*** Opening Dataset records ***

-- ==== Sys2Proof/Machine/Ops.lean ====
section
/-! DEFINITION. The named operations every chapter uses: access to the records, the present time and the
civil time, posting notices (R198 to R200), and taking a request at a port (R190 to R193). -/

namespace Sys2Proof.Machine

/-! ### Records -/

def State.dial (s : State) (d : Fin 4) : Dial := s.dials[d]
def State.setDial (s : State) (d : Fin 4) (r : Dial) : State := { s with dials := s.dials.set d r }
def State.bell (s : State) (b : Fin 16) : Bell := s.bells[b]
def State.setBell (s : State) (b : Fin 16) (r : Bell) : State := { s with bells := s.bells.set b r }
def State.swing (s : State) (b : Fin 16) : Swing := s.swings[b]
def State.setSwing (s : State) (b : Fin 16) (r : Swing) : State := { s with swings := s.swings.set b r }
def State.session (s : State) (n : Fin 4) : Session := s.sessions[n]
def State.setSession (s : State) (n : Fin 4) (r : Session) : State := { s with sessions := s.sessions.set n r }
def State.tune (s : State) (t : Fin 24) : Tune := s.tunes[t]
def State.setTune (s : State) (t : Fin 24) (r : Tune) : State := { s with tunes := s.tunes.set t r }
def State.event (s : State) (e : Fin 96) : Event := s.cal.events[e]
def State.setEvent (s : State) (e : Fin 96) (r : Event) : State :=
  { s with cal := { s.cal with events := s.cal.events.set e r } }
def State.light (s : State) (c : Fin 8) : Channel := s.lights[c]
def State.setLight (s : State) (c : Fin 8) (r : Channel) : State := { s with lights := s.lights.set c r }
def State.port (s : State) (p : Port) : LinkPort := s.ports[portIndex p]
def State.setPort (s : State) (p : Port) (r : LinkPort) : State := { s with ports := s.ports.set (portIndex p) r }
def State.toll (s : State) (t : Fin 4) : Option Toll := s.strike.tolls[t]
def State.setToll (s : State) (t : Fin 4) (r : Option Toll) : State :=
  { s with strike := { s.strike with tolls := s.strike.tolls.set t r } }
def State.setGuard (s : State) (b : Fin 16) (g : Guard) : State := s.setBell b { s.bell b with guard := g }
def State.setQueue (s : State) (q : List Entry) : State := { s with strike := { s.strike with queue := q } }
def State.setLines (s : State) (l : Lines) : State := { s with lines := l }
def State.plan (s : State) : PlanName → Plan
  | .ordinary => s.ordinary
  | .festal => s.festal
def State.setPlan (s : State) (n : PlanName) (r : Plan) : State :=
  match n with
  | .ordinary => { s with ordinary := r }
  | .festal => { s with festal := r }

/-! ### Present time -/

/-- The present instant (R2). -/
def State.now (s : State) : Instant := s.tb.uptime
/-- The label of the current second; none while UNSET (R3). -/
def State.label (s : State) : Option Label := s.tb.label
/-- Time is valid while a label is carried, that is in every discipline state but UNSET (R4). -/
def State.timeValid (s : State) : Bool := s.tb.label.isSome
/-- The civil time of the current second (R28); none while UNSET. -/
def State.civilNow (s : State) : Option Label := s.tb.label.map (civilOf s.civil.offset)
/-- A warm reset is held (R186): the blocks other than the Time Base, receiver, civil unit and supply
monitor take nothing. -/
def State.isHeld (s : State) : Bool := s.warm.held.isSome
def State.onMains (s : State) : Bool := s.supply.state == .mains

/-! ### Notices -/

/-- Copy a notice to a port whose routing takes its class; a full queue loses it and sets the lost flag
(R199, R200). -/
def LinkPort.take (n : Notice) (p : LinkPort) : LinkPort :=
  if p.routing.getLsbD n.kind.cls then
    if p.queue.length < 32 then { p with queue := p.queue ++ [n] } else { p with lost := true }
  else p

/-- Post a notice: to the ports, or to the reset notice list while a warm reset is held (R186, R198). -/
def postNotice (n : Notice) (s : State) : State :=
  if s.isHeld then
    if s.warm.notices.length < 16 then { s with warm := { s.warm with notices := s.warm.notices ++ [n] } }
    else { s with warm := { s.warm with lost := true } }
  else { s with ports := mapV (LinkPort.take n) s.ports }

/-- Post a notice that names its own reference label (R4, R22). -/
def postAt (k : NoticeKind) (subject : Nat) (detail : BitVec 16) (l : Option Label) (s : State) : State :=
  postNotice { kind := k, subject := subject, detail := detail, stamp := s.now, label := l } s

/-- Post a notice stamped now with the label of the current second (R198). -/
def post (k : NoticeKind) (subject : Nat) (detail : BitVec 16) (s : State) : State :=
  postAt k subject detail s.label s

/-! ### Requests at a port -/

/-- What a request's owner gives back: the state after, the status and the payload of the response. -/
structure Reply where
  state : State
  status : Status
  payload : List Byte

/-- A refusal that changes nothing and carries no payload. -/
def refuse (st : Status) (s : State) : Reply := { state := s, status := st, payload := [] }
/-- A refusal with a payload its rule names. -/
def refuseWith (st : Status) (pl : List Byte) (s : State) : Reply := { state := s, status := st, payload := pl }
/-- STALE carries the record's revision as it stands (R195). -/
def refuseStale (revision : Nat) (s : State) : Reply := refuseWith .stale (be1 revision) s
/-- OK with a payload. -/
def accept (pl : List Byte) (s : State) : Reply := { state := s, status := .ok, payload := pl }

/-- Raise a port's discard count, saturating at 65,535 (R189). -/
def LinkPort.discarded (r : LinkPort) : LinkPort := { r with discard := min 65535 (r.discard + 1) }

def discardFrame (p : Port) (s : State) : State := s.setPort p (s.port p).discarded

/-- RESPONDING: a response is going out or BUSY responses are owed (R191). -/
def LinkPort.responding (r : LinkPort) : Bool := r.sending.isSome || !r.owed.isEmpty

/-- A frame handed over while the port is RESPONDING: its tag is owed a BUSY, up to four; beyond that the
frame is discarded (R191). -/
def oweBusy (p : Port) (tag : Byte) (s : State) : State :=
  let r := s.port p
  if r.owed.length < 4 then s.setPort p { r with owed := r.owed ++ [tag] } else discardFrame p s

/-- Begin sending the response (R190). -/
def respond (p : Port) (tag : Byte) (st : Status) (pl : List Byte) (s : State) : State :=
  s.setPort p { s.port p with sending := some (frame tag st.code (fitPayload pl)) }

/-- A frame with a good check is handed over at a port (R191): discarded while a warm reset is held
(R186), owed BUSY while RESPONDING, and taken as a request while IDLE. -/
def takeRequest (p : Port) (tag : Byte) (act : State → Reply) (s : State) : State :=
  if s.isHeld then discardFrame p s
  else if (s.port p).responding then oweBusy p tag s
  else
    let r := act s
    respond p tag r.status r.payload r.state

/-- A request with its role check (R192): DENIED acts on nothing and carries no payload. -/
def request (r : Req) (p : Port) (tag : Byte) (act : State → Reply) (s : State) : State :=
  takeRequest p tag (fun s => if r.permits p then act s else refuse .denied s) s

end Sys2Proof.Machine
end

*** Closing Dataset records ***

**What needs to be done:** All lines above from the one containing "instant (R2). -/" to the one containing "def State.label (s" must be repeated exactly, both lines included, and no others.

**Answer box:**
/-- The present instant (R2). -/
def State.now (s : State) : Instant := s.tb.uptime
/-- The label of the current second; none while UNSET (R3). -/
def State.label (s : State) : Option Label := s.tb.label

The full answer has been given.